俺だけを視界に入れて、俺だけで満たされて……俺の吐息を食んでくれ。
腹の奥底で獣が鳴いて、もう一度少女の頬に口づけようとすれば――
ぺちん。
「あいたっ!」
可愛らしい音を立てて、少女の掌がウツシの唇を遮った。
「ふぁにするの」
もがもがと音を立てながら抗議すれば、少女は顔を真っ赤にしながらつぶやく。
「あ、明るいから……ダメです」
「明るくなければいいの?」
「……」
宙は未だに真っ青で、じわじわ蝉の鳴き声だけが聞こえている。明るく人の喧騒が聞こえていて、なるほど確かに少女にしてみれば恥ずかしいかもしれないとウツシが少女から身体を離して問えば、少女はこれまた恥ずかし気に頷く。つまり、夜であればいいという訳だ。

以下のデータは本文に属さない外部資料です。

/-! ## Encoding spaces without words of their own: the code that names each row -/

/-- The fabric operation code of a row (R143). -/
def fabricCode : Instr → Option Nat
  | .fadd _ _ => some 0x40
  | .fsub _ _ => some 0x41
  | .fmul _ _ => some 0x42
  | .fma _ _ => some 0x43
  | .fmin _ _ => some 0x44
  | .fmax _ _ => some 0x45
  | .fabs _ _ => some 0x46
  | .fneg _ _ => some 0x47
  | .frcp _ _ => some 0x48
  | .frsq _ _ => some 0x49
  | .fsqrt _ _ => some 0x4A
  | .fexp2 _ _ => some 0x4B
  | .flog2 _ _ => some 0x4C
  | .fexp _ _ => some 0x4D
  | .flog _ _ => some 0x4E
  | .ftanh _ _ => some 0x4F
  | .fsig _ _ => some 0x50
  | .fsin _ _ => some 0x51
  | .fcos _ _ => some 0x52
  | .fgelu _ _ => some 0x53
  | .frnd _ _ => some 0x54
  | .fdiv _ _ => some 0x55
  | .fclamp _ _ => some 0x56
  | .iadd _ _ => some 0x60
  | .isub _ _ => some 0x61
  | .imul _ _ => some 0x62
  | .imulh _ _ => some 0x63
  | .imin _ _ => some 0x64
  | .imax _ _ => some 0x65
  | .iand _ _ => some 0x66
  | .ior _ _ => some 0x67
  | .ixor _ _ => some 0x68
  | .ishl _ _ => some 0x69
  | .ishr _ _ => some 0x6A
  | .isar _ _ => some 0x6B
  | .iadds _ _ => some 0x6C
  | .isubs _ _ => some 0x6D
  | .imad _ _ => some 0x6E
  | .iabs _ _ => some 0x6F
  | .ineg _ _ => some 0x70
  | .inot _ _ => some 0x71
  | .fcmpCc _ _ => some 0x78
  | .icmpCc _ _ => some 0x79
  | .fabricSel _ _ => some 0x7A
  | .merge _ _ => some 0x7B
  | .mergeAny _ _ => some 0x7C
  | .cvt _ _ => some 0x80
  | .tshift _ _ => some 0x88
  | .tresample _ _ => some 0x89
  | .twindow _ _ => some 0x8A
  | .eos _ _ => some 0x8B
  | .rsum _ _ => some 0x90
  | .rmax _ _ => some 0x91
  | .rmin _ _ => some 0x92
  | .scanAdd _ _ => some 0x93
  | .scanMax _ _ => some 0x94
  | .scanLin _ _ => some 0x95
  | .argmax _ _ => some 0x96
  | .topkPart _ _ => some 0x97
  | .sort32 _ _ => some 0x98
  | .rnd _ _ => some 0xA0
  | .fork _ _ => some 0xA8
  | .sink _ _ => some 0xA9
  | .compact _ _ => some 0xAA
  | .expand _ _ => some 0xAB
  | .route _ _ => some 0xAC
  | .isect _ _ => some 0xAD
  | .enset _ _ => some 0xB0
  | .enclr _ _ => some 0xB1
  | .ctltok _ _ => some 0xB2
  | .lds _ _ => some 0xC0
  | .sts _ _ => some 0xC1
  | .amos _ _ => some 0xC2
  | .swait _ _ => some 0xC3
  | .gld _ _ => some 0xC4
  | .gst _ _ => some 0xC5
  | .streamIn _ _ => some 0xC6
  | .streamOut _ _ => some 0xC7
  | .gatherF _ _ => some 0xC8
  | .scatterF _ _ => some 0xC9
  | .mboxSend _ _ => some 0xCA
  | .mboxRecv _ _ => some 0xCB
  | .ringPop _ _ => some 0xCC
  | .ringPush _ _ => some 0xCD
  | .ldst _ _ => some 0xD0
  | .swap _ _ => some 0xD1
  | .mma _ _ => some 0xD2
  | .mmaSp _ _ => some 0xD3
  | .accClr _ _ => some 0xD4
  | .accRd _ _ => some 0xD5
  | .accWr _ _ => some 0xD6
  | .accCp _ _ => some 0xD7
  | _ => none

/-- The code of a direct operation (R143, column D). -/
def directCode : Instr → Option Nat
  | .fabsDirect _ => some 0x46
  | .fnegDirect _ => some 0x47
  | .frcpDirect _ => some 0x48
  | .frsqDirect _ => some 0x49
  | .fsqrtDirect _ => some 0x4A
  | .fexp2Direct _ => some 0x4B
  | .flog2Direct _ => some 0x4C
  | .fexpDirect _ => some 0x4D
  | .flogDirect _ => some 0x4E
  | .ftanhDirect _ => some 0x4F
  | .fsigDirect _ => some 0x50
  | .fsinDirect _ => some 0x51
  | .fcosDirect _ => some 0x52
  | .fgeluDirect _ => some 0x53
  | .frndDirect _ => some 0x54
  | .iabsDirect _ => some 0x6F
  | .inegDirect _ => some 0x70
  | .inotDirect _ => some 0x71
  | .cvtDirect _ => some 0x80
  | .forkDirect _ => some 0xA8
  | .sinkDirect _ => some 0xA9
  | .ensetDirect _ => some 0xB0
  | .enclrDirect _ => some 0xB1
  | .ldsDirect _ => some 0xC0
  | .stsDirect _ => some 0xC1
  | .gldDirect _ => some 0xC4
  | .gstDirect _ => some 0xC5
  | .mboxSendDirect _ => some 0xCA
  | .mboxRecvDirect _ => some 0xCB
  | .swapDirect _ => some 0xD1
  | .accClrDirect _ => some 0xD4
  | .accRdDirect _ => some 0xD5
  | .accWrDirect _ => some 0xD6
  | .accCpDirect _ => some 0xD7
  | _ => none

思わぬ言質を貰ったウツシとしては、舞い上がりそうな気分だったが、ここで下手を打てば今度こそお預けを食らいそうだったので慎重に言葉を選んでいく。
「わかった……なら夜になったら俺の家にいこう」
「……」
こくり、と意思を示した少女に嬉しくなって、ウツシは少女の耳元で囁いた。涙目になって真っ赤になった彼女がおいしそうで、舌なめずりをしたくなったところで、少女はウツシの着物を掴んで上目遣いで見つめてくる。
「あの、ね」
「うん」
「その……お昼はスイカ食べたり、一緒にお話ししたり……したいの」
ダメかな……。としおらしいお願いをされてしまう。
――あぁ、もう!
「完敗だぁ」
「へ?」
「なんでもないよ」
まったく、無自覚でこういう事を言ってくるから、この子はずるいのだ。残暑にかこつけて、逢引をしようとした自分が情けなくなって笑ってしまう。そっと彼女の身体を抱き上げて、自分の膝の上に降ろす。くっついた体温が暑いくらいだが、今のこの状況なら心地よいものだろう。
「そうだね、一緒にお話ししようか」
まだ時間はあるのだ。
これからたっぷり教えていけばいい。ウツシは笑って少女の首筋に顔を埋めて、甘え始めるのだった。